**About this task:** Your output should repeat each record below with no differences.

*** Records for this task Section Begins ***

-- ==== Sys2Proof/Certificates/Slice0/Obligations.lean ====
section
/-! DEFINITION. The statements about the machine, from the numbered rules of the spec. -/

open Sys2Proof Sys2Proof.Machine

/-! ## The command word -/

/-- Some words of 30_encoding.md R72, written out from the table: the command or the reason each is illegal. -/
def Obligations.SelectedWordsDecode : Prop :=
  decode 0x00000000#32 = .ok .nop ∧ decode 0x01000000#32 = .ok .strClear ∧
  decode 0x02000041#32 = .ok (.strPush 0x0041#16) ∧ decode 0x08000007#32 = .ok (.heHash 7#3) ∧
  decode 0x10000000#32 = .ok .bfConfig ∧ decode 0x14000000#32 = .ok .bfReadWord ∧
  decode 0x21000000#32 = .ok .ckPut ∧ decode 0x27000000#32 = .ok .ckReadSlot ∧
  decode 0x02010041#32 = .error .reservedImmediate ∧ decode 0x08000008#32 = .error .reservedImmediate ∧
  decode 0x03000000#32 = .error .reservedOpcode ∧ decode 0xFFFFFFFF#32 = .error .reservedOpcode ∧
  decodeBytes [0x41#8, 0x00#8, 0x00#8, 0x02#8] = .ok (.strPush 0x0041#16, [])

/-- Every command at every operand value decodes from its own word, and from its four bytes on the bus whatever
follows them. -/
def Obligations.DecodeOfEncodeIsTheCommand : Prop :=
  ∀ (i : Instr) (rest : List Byte), i.wellFormed = true →
    decode (encode i) = .ok i ∧ decodeBytes (encodeBytes i ++ rest) = .ok (i, rest)

/-- A word has at most one meaning and is the only word with it: whatever decodes is the encoding of what it decodes to. -/
def Obligations.EncodeOfDecodeIsTheWord : Prop :=
  ∀ (w : Word) (i : Instr), decode w = .ok i → encode i = w

/-- The legal words are exactly those of the decode formula of 30_encoding.md R72: the opcode is listed, and no immediate
bit outside ALLOWED(opc) is set. -/
def Obligations.LegalWordsAreThoseOfTheOpcodeMap : Prop :=
  ∀ w : Word,
    (∃ i, decode w = .ok i) ↔
      (w.extractLsb' 24 8 ∈
          [0x00#8, 0x01#8, 0x02#8, 0x08#8, 0x10#8, 0x11#8, 0x12#8, 0x13#8, 0x14#8,
           0x20#8, 0x21#8, 0x22#8, 0x23#8, 0x24#8, 0x25#8, 0x26#8, 0x27#8] ∧
       w.extractLsb' 0 24 &&&
          ~~~(if w.extractLsb' 24 8 = 0x02#8 then 0x00FFFF#24
              else if w.extractLsb' 24 8 = 0x08#8 then 0x000007#24 else 0#24) = 0#24)

/-- 30_encoding.md R73: which words are illegal (the reserved opcodes; the reserved immediate bits), that an illegal word
is accepted as any other is, and that it completes with ILLEGAL and no other effect. -/
def Obligations.IllegalWordsCompleteWithIllegal : Prop :=
  (∀ w : Word,
    (0x03 ≤ (opcodeOf w).toNat ∧ (opcodeOf w).toNat ≤ 0x07 ∨ 0x09 ≤ (opcodeOf w).toNat ∧ (opcodeOf w).toNat ≤ 0x0F ∨
      0x15 ≤ (opcodeOf w).toNat ∧ (opcodeOf w).toNat ≤ 0x1F ∨ 0x28 ≤ (opcodeOf w).toNat) →
    decode w = .error .reservedOpcode) ∧
  (∀ w : Word,
    (opcodeOf w = 0x02#8 ∧ (imm24Of w).extractLsb' 16 8 ≠ 0#8 ∨ opcodeOf w = 0x08#8 ∧ (imm24Of w).extractLsb' 3 21 ≠ 0#21 ∨
      opcodeOf w ≠ 0x02#8 ∧ opcodeOf w ≠ 0x08#8 ∧ imm24Of w ≠ 0#24) →
    ∃ e, decode w = .error e) ∧
  (∀ (s : State) (w : Word), s.busy = false → (writeReg .cmd w s).phase = .command ⟨w, s.arg0, s.arg1, s.arg2⟩ none) ∧
  (∀ (s : State) (c : Latched) (pw : Option PutWork) (e : DecodeError),
    s.phase = .command c pw → decode c.cmd = .error e →
    engineTurn s = .next { s with err := .illegal, result := false, phase := .idle })

/-! ## The step -/

/-- The step that completes a legal command is the command's meaning, with the turn taken. -/
def Obligations.StepRunsTheDecodedCommand : Prop :=
  ∀ (s : State) (c : Latched) (pw : Option PutWork) (i : Instr),
    s.cfg.wellFormed = true → s.nextTurn = .engine → s.phase = .command c pw → decode c.cmd = .ok i →
    step s = exec i { s with sched := s.sched.tail }

/-- A word of the opcode table, issued (withFetchWord stands for its acceptance: the model's, log entry 1), is what the
very next step runs, on the operands in ARG0 to ARG2. -/
def Obligations.IssuedWordRunsNext : Prop :=
  ∀ (s : State) (w : Nat) (i : Instr), s.cfg.wellFormed = true → decodeTableWord 32 w = some i →
    ∃ t : State, step (s.withFetchWord 32 w) = exec i t ∧
      t = { s.withFetchWord 32 w with sched := s.sched } ∧
      t.latched = ⟨BitVec.ofNat 32 w, s.arg0, s.arg1, s.arg2⟩ ∧
      t.str = s.str ∧ t.bits = s.bits ∧ t.slots = s.slots ∧ t.ckMode = s.ckMode ∧ t.capacity = s.capacity

/-- 70_reset_and_hazards.md R216, weak fairness: where the schedule says nothing, a busy engine completes in one step,
whatever it is doing. The schedule and its default are the model's (log entry 2). -/
def Obligations.BusyEngineCompletes : Prop :=
  ∀ s : State, s.cfg.wellFormed = true → s.busy = true → s.sched = [] →
    ∃ t, step s = .next t ∧ t.busy = false

/-- 10_state.md R27: acceptance, that the command then executes from LCMD and LARG, and that completion is one later
engine step that leaves BUSY 0. -/
def Obligations.AcceptanceLatchesTheCommand : Prop :=
  ∀ (s : State) (w : Word), s.busy = false →
    (writeReg .cmd w s = { s with
      phase := .command ⟨w, s.arg0, s.arg1, s.arg2⟩ none, err := .ok, result := false }) ∧
    (writeReg .cmd w s).busy = true ∧
    (writeReg .cmd w s).latched = ⟨w, s.arg0, s.arg1, s.arg2⟩ ∧
    (∀ i, decode w = .ok i → engineTurn (writeReg .cmd w s) = exec i (writeReg .cmd w s)) ∧
    (∃ u, engineTurn (writeReg .cmd w s) = .next u ∧ u.busy = false)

*** Records for this task Section Ends ***

**Result of the task:**
-- ==== Sys2Proof/Certificates/Slice0/Obligations.lean ====
section
/-! DEFINITION. The statements about the machine, from the numbered rules of the spec. -/

open Sys2Proof Sys2Proof.Machine

/-! ## The command word -/

/-- Some words of 30_encoding.md R72, written out from the table: the command or the reason each is illegal. -/
def Obligations.SelectedWordsDecode : Prop :=
  decode 0x00000000#32 = .ok .nop ∧ decode 0x01000000#32 = .ok .strClear ∧
  decode 0x02000041#32 = .ok (.strPush 0x0041#16) ∧ decode 0x08000007#32 = .ok (.heHash 7#3) ∧
  decode 0x10000000#32 = .ok .bfConfig ∧ decode 0x14000000#32 = .ok .bfReadWord ∧
  decode 0x21000000#32 = .ok .ckPut ∧ decode 0x27000000#32 = .ok .ckReadSlot ∧
  decode 0x02010041#32 = .error .reservedImmediate ∧ decode 0x08000008#32 = .error .reservedImmediate ∧
  decode 0x03000000#32 = .error .reservedOpcode ∧ decode 0xFFFFFFFF#32 = .error .reservedOpcode ∧
  decodeBytes [0x41#8, 0x00#8, 0x00#8, 0x02#8] = .ok (.strPush 0x0041#16, [])

/-- Every command at every operand value decodes from its own word, and from its four bytes on the bus whatever
follows them. -/
def Obligations.DecodeOfEncodeIsTheCommand : Prop :=
  ∀ (i : Instr) (rest : List Byte), i.wellFormed = true →
    decode (encode i) = .ok i ∧ decodeBytes (encodeBytes i ++ rest) = .ok (i, rest)

/-- A word has at most one meaning and is the only word with it: whatever decodes is the encoding of what it decodes to. -/
def Obligations.EncodeOfDecodeIsTheWord : Prop :=
  ∀ (w : Word) (i : Instr), decode w = .ok i → encode i = w

/-- The legal words are exactly those of the decode formula of 30_encoding.md R72: the opcode is listed, and no immediate
bit outside ALLOWED(opc) is set. -/
def Obligations.LegalWordsAreThoseOfTheOpcodeMap : Prop :=
  ∀ w : Word,
    (∃ i, decode w = .ok i) ↔
      (w.extractLsb' 24 8 ∈
          [0x00#8, 0x01#8, 0x02#8, 0x08#8, 0x10#8, 0x11#8, 0x12#8, 0x13#8, 0x14#8,
           0x20#8, 0x21#8, 0x22#8, 0x23#8, 0x24#8, 0x25#8, 0x26#8, 0x27#8] ∧
       w.extractLsb' 0 24 &&&
          ~~~(if w.extractLsb' 24 8 = 0x02#8 then 0x00FFFF#24
              else if w.extractLsb' 24 8 = 0x08#8 then 0x000007#24 else 0#24) = 0#24)

/-- 30_encoding.md R73: which words are illegal (the reserved opcodes; the reserved immediate bits), that an illegal word
is accepted as any other is, and that it completes with ILLEGAL and no other effect. -/
def Obligations.IllegalWordsCompleteWithIllegal : Prop :=
  (∀ w : Word,
    (0x03 ≤ (opcodeOf w).toNat ∧ (opcodeOf w).toNat ≤ 0x07 ∨ 0x09 ≤ (opcodeOf w).toNat ∧ (opcodeOf w).toNat ≤ 0x0F ∨
      0x15 ≤ (opcodeOf w).toNat ∧ (opcodeOf w).toNat ≤ 0x1F ∨ 0x28 ≤ (opcodeOf w).toNat) →
    decode w = .error .reservedOpcode) ∧
  (∀ w : Word,
    (opcodeOf w = 0x02#8 ∧ (imm24Of w).extractLsb' 16 8 ≠ 0#8 ∨ opcodeOf w = 0x08#8 ∧ (imm24Of w).extractLsb' 3 21 ≠ 0#21 ∨
      opcodeOf w ≠ 0x02#8 ∧ opcodeOf w ≠ 0x08#8 ∧ imm24Of w ≠ 0#24) →
    ∃ e, decode w = .error e) ∧
  (∀ (s : State) (w : Word), s.busy = false → (writeReg .cmd w s).phase = .command ⟨w, s.arg0, s.arg1, s.arg2⟩ none) ∧
  (∀ (s : State) (c : Latched) (pw : Option PutWork) (e : DecodeError),
    s.phase = .command c pw → decode c.cmd = .error e →
    engineTurn s = .next { s with err := .illegal, result := false, phase := .idle })

/-! ## The step -/

/-- The step that completes a legal command is the command's meaning, with the turn taken. -/
def Obligations.StepRunsTheDecodedCommand : Prop :=
  ∀ (s : State) (c : Latched) (pw : Option PutWork) (i : Instr),
    s.cfg.wellFormed = true → s.nextTurn = .engine → s.phase = .command c pw → decode c.cmd = .ok i →
    step s = exec i { s with sched := s.sched.tail }

/-- A word of the opcode table, issued (withFetchWord stands for its acceptance: the model's, log entry 1), is what the
very next step runs, on the operands in ARG0 to ARG2. -/
def Obligations.IssuedWordRunsNext : Prop :=
  ∀ (s : State) (w : Nat) (i : Instr), s.cfg.wellFormed = true → decodeTableWord 32 w = some i →
    ∃ t : State, step (s.withFetchWord 32 w) = exec i t ∧
      t = { s.withFetchWord 32 w with sched := s.sched } ∧
      t.latched = ⟨BitVec.ofNat 32 w, s.arg0, s.arg1, s.arg2⟩ ∧
      t.str = s.str ∧ t.bits = s.bits ∧ t.slots = s.slots ∧ t.ckMode = s.ckMode ∧ t.capacity = s.capacity

/-- 70_reset_and_hazards.md R216, weak fairness: where the schedule says nothing, a busy engine completes in one step,
whatever it is doing. The schedule and its default are the model's (log entry 2). -/
def Obligations.BusyEngineCompletes : Prop :=
  ∀ s : State, s.cfg.wellFormed = true → s.busy = true → s.sched = [] →
    ∃ t, step s = .next t ∧ t.busy = false

/-- 10_state.md R27: acceptance, that the command then executes from LCMD and LARG, and that completion is one later
engine step that leaves BUSY 0. -/
def Obligations.AcceptanceLatchesTheCommand : Prop :=
  ∀ (s : State) (w : Word), s.busy = false →
    (writeReg .cmd w s = { s with
      phase := .command ⟨w, s.arg0, s.arg1, s.arg2⟩ none, err := .ok, result := false }) ∧
    (writeReg .cmd w s).busy = true ∧
    (writeReg .cmd w s).latched = ⟨w, s.arg0, s.arg1, s.arg2⟩ ∧
    (∀ i, decode w = .ok i → engineTurn (writeReg .cmd w s) = exec i (writeReg .cmd w s)) ∧
    (∃ u, engineTurn (writeReg .cmd w s) = .next u ∧ u.busy = false)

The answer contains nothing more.